Material and Methods: To assess antibacterial characteristics of silver nanoparticles, several steps were carried out. First, nanoparticles were synthesized through a chemical reduction method using NaBH4 and then analyzed using x radiation diffraction, ultraviolet and visible spectroscopic analysis, dynamic light scattering and scanning electron microscopy nanometric assays. Then, Staphylococcus aureus and Escherichia coli were used as Gram-positive and Gram-negative bacterial indicators. Minimum inhibitory concentration, minimum bactericidal concentration and inhibition zone levels were measured. Nanocomposite was produced using solution blending method and its antibacterial characteristics were assessed using inhibition zone method.
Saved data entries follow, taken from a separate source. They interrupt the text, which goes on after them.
-- ==== Sys2Proof/Machine/Ports.lean ====
section
/-! DEFINITION. The host ports: PCIe, SPI-A, SPI-B and I²C as sequences of register accesses (R105 to R114). -/
namespace Sys2Proof.Machine
open Sys2Proof

/-! PCIe -/

/-- The byte enables of word `k` of a transaction of `n` words. -/
def beOf (first last : BitVec 4) (n k : Nat) : BitVec 4 := if k = 0 then first else if k + 1 = n then last else 15

/-- Words at consecutive addresses, each an access of its own (R106). (DESIGN CHOICE: log 69) -/
def State.writeRun (s : State) (f : State → Nat → Word → State) (data : List Word) : State :=
  (List.range data.length).foldl (fun s k => f s k (data.getD k 0)) s
/-- Words read at consecutive addresses (R106). (DESIGN CHOICE: log 12, 69) -/
def State.readRun (s : State) (f : State → Nat → State) (n : Nat) : State := (List.range n).foldl f s

/-- A transaction to BAR0 (R106). -/
def execPcieBar0Tlp (a : BitVec 19) (first last : BitVec 4) (write : Bool) (n : Nat) (data : List Word) (s : State) :
    Host.Outcome State Fault Refusal :=
  let at_ := fun k => (a.toNat + 4 * k) % 0x80000
  ok (if write then s.writeRun (fun s k v => s.writeAccess .m0 (at_ k) (beOf first last data.length k) v) data
    else s.ask.readRun (fun s k => s.readAccess .m0 (at_ k) (beOf first last n k)) n)

/-- A word written to BAR2: the pool view takes it under the rights of POOL_DATA; the capture buffer and the reserved part drop it in
silence (R107, R195, R248). (DESIGN CHOICE: log 20) -/
def State.bar2Write (s : State) (o : Nat) (be : BitVec 4) (v : Word) : State :=
  if 0x1000000 ≤ o then s
  else if be ≠ 15 then s.badSize .m0 0x20074
  else s.guarded .m0 0x20074 v fun t => t.poolWrite 0 (decide (o < 0x800000)) (o % 0x800000 / 4) v.toNat

/-- A word read from BAR2 (R107, R195, R248). (DESIGN CHOICE: log 20) -/
def State.bar2Read (s : State) (o : Nat) : State :=
  if o < 0x1000000 then s.readBy .m0 0x20074 (fun t => t.poolRead (decide (o < 0x800000)) (o % 0x800000 / 4)) id
  else if o < 0x1800000 then s.readBy .m0 0x24084 (fun t => t.iqWord ((o - 0x1000000) / 4)) id
  else if s.canAccess .m0 then s.reply 0
  else s

/-- A transaction to BAR2 (R106, R107). -/
def execPcieBar2Access (a : BitVec 25) (first last : BitVec 4) (write : Bool) (n : Nat) (data : List Word) (s : State) :
    Host.Outcome State Fault Refusal :=
  let at_ := fun k => (a.toNat + 4 * k) % 0x2000000
  ok (if write then s.writeRun (fun s k v => s.bar2Write (at_ k) (beOf first last data.length k) v) data
    else s.ask.readRun (fun s k => s.bar2Read (at_ k)) n)

/-- The endpoint and I02 are reset: page PCI takes its reset values but for the words that the fabric holds, and the link is in Detect
(R100, R108). (DESIGN CHOICE: log 21) -/
def State.endpointReset (s : State) : State :=
  let s := { s with
    reg := s.reg.filter fun e => !(decide (0x2C010 ≤ e.1 / 32) && decide (e.1 / 32 < 0x2D000))
    flt := { s.flt with conds := s.flt.conds.filter fun k => !(keyPage k == 0x2C) } }
  let s := s.updFirst 0x2C
  (s.put PCI.LINK_STAT.PERST (!s.board.perstN)).linkTo 0 0 0

def execPcieEndpointReset (s : State) : Host.Outcome State Fault Refusal := ok (if s.inReset then s else s.endpointReset)

def execPcieRetrain (m : Master) (v : Word) (s : State) : Host.Outcome State Fault Refusal := ok (s.linkCtlWrite m v)

/-- A link that leaves L0 for Recovery by itself has met correctable errors; the spec does not say which bits of AER_COR they set
(R109). (DESIGN CHOICE: log 21) -/
def State.linkErr (s : State) (ltssm : Nat) : State :=
  if s.get PCI.LINK_STAT.LTSSM = 3 ∧ ltssm = 4 then
    let (x, t) := s.draw
    t.set PCI.AER_COR.STATUS (t.get PCI.AER_COR.STATUS ||| x)
  else s

/-- The link changes state, and PERST_N stands as given (R109). -/
def execPcieLinkStateChange (ltssm : BitVec 4) (speed : BitVec 4) (width : BitVec 8) (perst : Bool) (s : State) :
    Host.Outcome State Fault Refusal :=
  let t : State := { s with board := { s.board with perstN := !perst } }
  ok (if s.inReset || s.resetting 0x2C then t else ((t.put PCI.LINK_STAT.PERST perst).linkErr ltssm.toNat).linkTo ltssm.toNat speed.toNat width.toNat)

/-- A clear in configuration space clears the copy (R109). -/
def execConfigSpaceAccess (cor : Bool) (bits : Word) (s : State) : Host.Outcome State Fault Refusal :=
  let f := if cor then PCI.AER_COR.STATUS else PCI.AER_UNCOR.STATUS
  .next (if s.inReset then s else s.writeFld bits f)

/-! Serial addresses -/

/-- The master of an SPI port. -/
def spiMaster (port : Fin 2) : Master := if port = 0 then .m1 else .m2

/-- Address bits 23:19 and 1:0 are zero (R110). -/
def serialOk (a : Nat) : Bool := a < 0x80000 && a % 4 == 0

/-- The address after a word: it stays in the page (R111). -/
def nextAddr (a : Nat) : Nat := a / 0x1000 * 0x1000 + (a % 0x1000 + 4) % 0x1000

/-- The address of word `k` of a transaction. -/
def addrAt (a : Nat) : Nat → Nat
  | 0 => a
  | k + 1 => nextAddr (addrAt a k)

/-! SPI -/

/-- A transaction whose address breaks R110: no access, ACCESS_SIZE, and its words counted as cut (R110, R114).
(DESIGN CHOICE: log 12, 22) -/
def State.spiBad (s : State) (port : Nat) (m : Master) (a words : Nat) : State :=
  if s.canAccess m then (s.count (HSI.SPI_STAT.CUT port) words).badSize m a else s

def execSpiWrite (port : Fin 2) (a : BitVec 24) (data : List Word) (s : State) : Host.Outcome State Fault Refusal :=
  let m := spiMaster port
  ok (if serialOk a.toNat then s.writeRun (fun s k v => s.busWrite m (addrAt a.toNat k) v) data
    else s.spiBad port m a.toNat data.length)

def execSpiRead (port : Fin 2) (a : BitVec 24) (n : Nat) (s : State) : Host.Outcome State Fault Refusal :=
  let m := spiMaster port
  ok (if serialOk a.toNat then s.ask.readRun (fun s k => s.busRead m (addrAt a.toNat k)) n
    else if s.canAccess m then (s.ask.readRun (fun s _ => s.reply 0) n).spiBad port m a.toNat 0
    else s.ask)

/-- The status byte of the port's last write (R112). (DESIGN CHOICE: log 11) -/
def State.statusByte (s : State) (m : Master) : Nat := 128 * (s.owns m).toNat + Tab.get 0 s.ports.lastWr m.num % 8

def execSpiStatus (port : Fin 2) (s : State) : Host.Outcome State Fault Refusal :=
  let m := spiMaster port
  .next (if s.canAccess m then s.ask.reply (s.statusByte m) else s.ask)

/-- A transaction with a reserved opcode only counts (R110, R114). -/
def execSpiReservedOpcode (port : Fin 2) (_op : BitVec 8) (s : State) : Host.Outcome State Fault Refusal :=
  .next (if s.canAccess (spiMaster port) then s.count (HSI.SPI_STAT.OPCODE port) 1 else s)

/-- CS_N rises within the word at an address (R111, R114). -/
def execSpiWordCut (port : Fin 2) (a : BitVec 24) (s : State) : Host.Outcome State Fault Refusal :=
  ok (s.spiBad port (spiMaster port) a.toNat 1)

/-! I²C -/

/-- The target acknowledges: outside reset, from the end of the NVM load (R44). -/
def State.i2cOn (s : State) : Bool := !s.inReset && s.rst.loaded

/-- From the acceptance of a SLEEP entry until the wake every transfer is a wake event, and no more (R44, R91). -/
def State.i2cWakes (s : State) : Bool := s.aon.asleep || s.tr.any fun t => t.target == pSleep

/-- A partial word is discarded (R113, R114). -/
def State.i2cCut (s : State) (a : Nat) : State := (s.count HSI.I2C_STAT.PARTIAL 1).badSize .m3 a

/-- The address that the next transfer starts from. (DESIGN CHOICE: log 12, 22) -/
def State.i2cAt (s : State) (a : Nat) : State := { s with ports := { s.ports with i2cSet := a } }

/-- A write transfer: three address bytes, then words; `cut` where it ends within a word (R113). (DESIGN CHOICE: log 22) -/
def State.i2cWrite (s : State) (a : Nat) (data : List Word) (cut : Bool) : State :=
  if s.i2cWakes then s.i2cMatch s.i2cOwn
  else if !s.i2cOn then s
  else if !serialOk a then (s.i2cAt a).badSize .m3 a
  else
    let s := s.writeRun (fun s k v => s.busWrite .m3 (addrAt a k) v) data
    let e := addrAt a data.length
    if !s.i2cOn then s else if cut then (s.i2cAt e).i2cCut e else s.i2cAt e

def execI2cWriteTransfer (a : BitVec 24) (data : List Word) (cut : Bool) (s : State) : Host.Outcome State Fault Refusal :=
  ok (s.i2cWrite a.toNat data cut)

/-- A read transfer of `n` words from the address set; one that breaks R110 performs no access and reads 0 (R4, R113).
(DESIGN CHOICE: log 22) -/
def State.i2cRead (s : State) (n : Nat) : State :=
  if s.i2cWakes then s.i2cMatch s.i2cOwn
  else if !s.i2cOn then s
  else
    let a := s.ports.i2cSet
    if serialOk a then (s.readRun (fun s k => s.busRead .m3 (addrAt a k)) n).i2cAt (addrAt a n)
    else s.readRun (fun s _ => s.reply 0) n

def execI2cReadTransfer (n : Nat) (s : State) : Host.Outcome State Fault Refusal := ok (s.ask.i2cRead n)

/-- SCL stays low for more than 35 ms: the transfer is abandoned; `cut` where a word was in progress (R113, R114). -/
def execI2cSclTimeout (cut : Bool) (s : State) : Host.Outcome State Fault Refusal :=
  ok (if !s.i2cOn then s
    else
      let s := s.count HSI.I2C_STAT.TIMEOUT 1
      (if cut then s.i2cCut s.ports.i2cSet else s).fire 0x2D HSI.src.I2C_TIMEOUT { master := 3 })

end Sys2Proof.Machine
end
Results and Conclusion: Results indicated that silver nanoparticles with 20 and 50 µg.l-1 concentrations included inhibitory effects on Staphylococcus aureus and Escherichia coli, respectively. Furthermore, concentrations of 40 to 60 mg.l-1 included lethal effects on Staphylococcus aureus and Escherichia coli, respectively. Based on the results, the highest antibacterial effects were observed on Gram-positive Staphylococcus aureus. In inhibition zone assays, a 3-5 mm zone was seen around the silver nanoparticle discs in cultures of the microorganisms. In the inhibition zone assay of the produced nanocomposites, the zone was expected regarding the concentrations. Results were calculated in three repetitions and the value estimated through ANOVA was significant when p<0.0001. It has been concluded that silver nanoparticles are useful in Gram-positive and Gram-negative bacteria for the inhibition and destruction. Moreover, it has been verified that using the method includes great effects on antibacterial characteristics of the nanocomposites.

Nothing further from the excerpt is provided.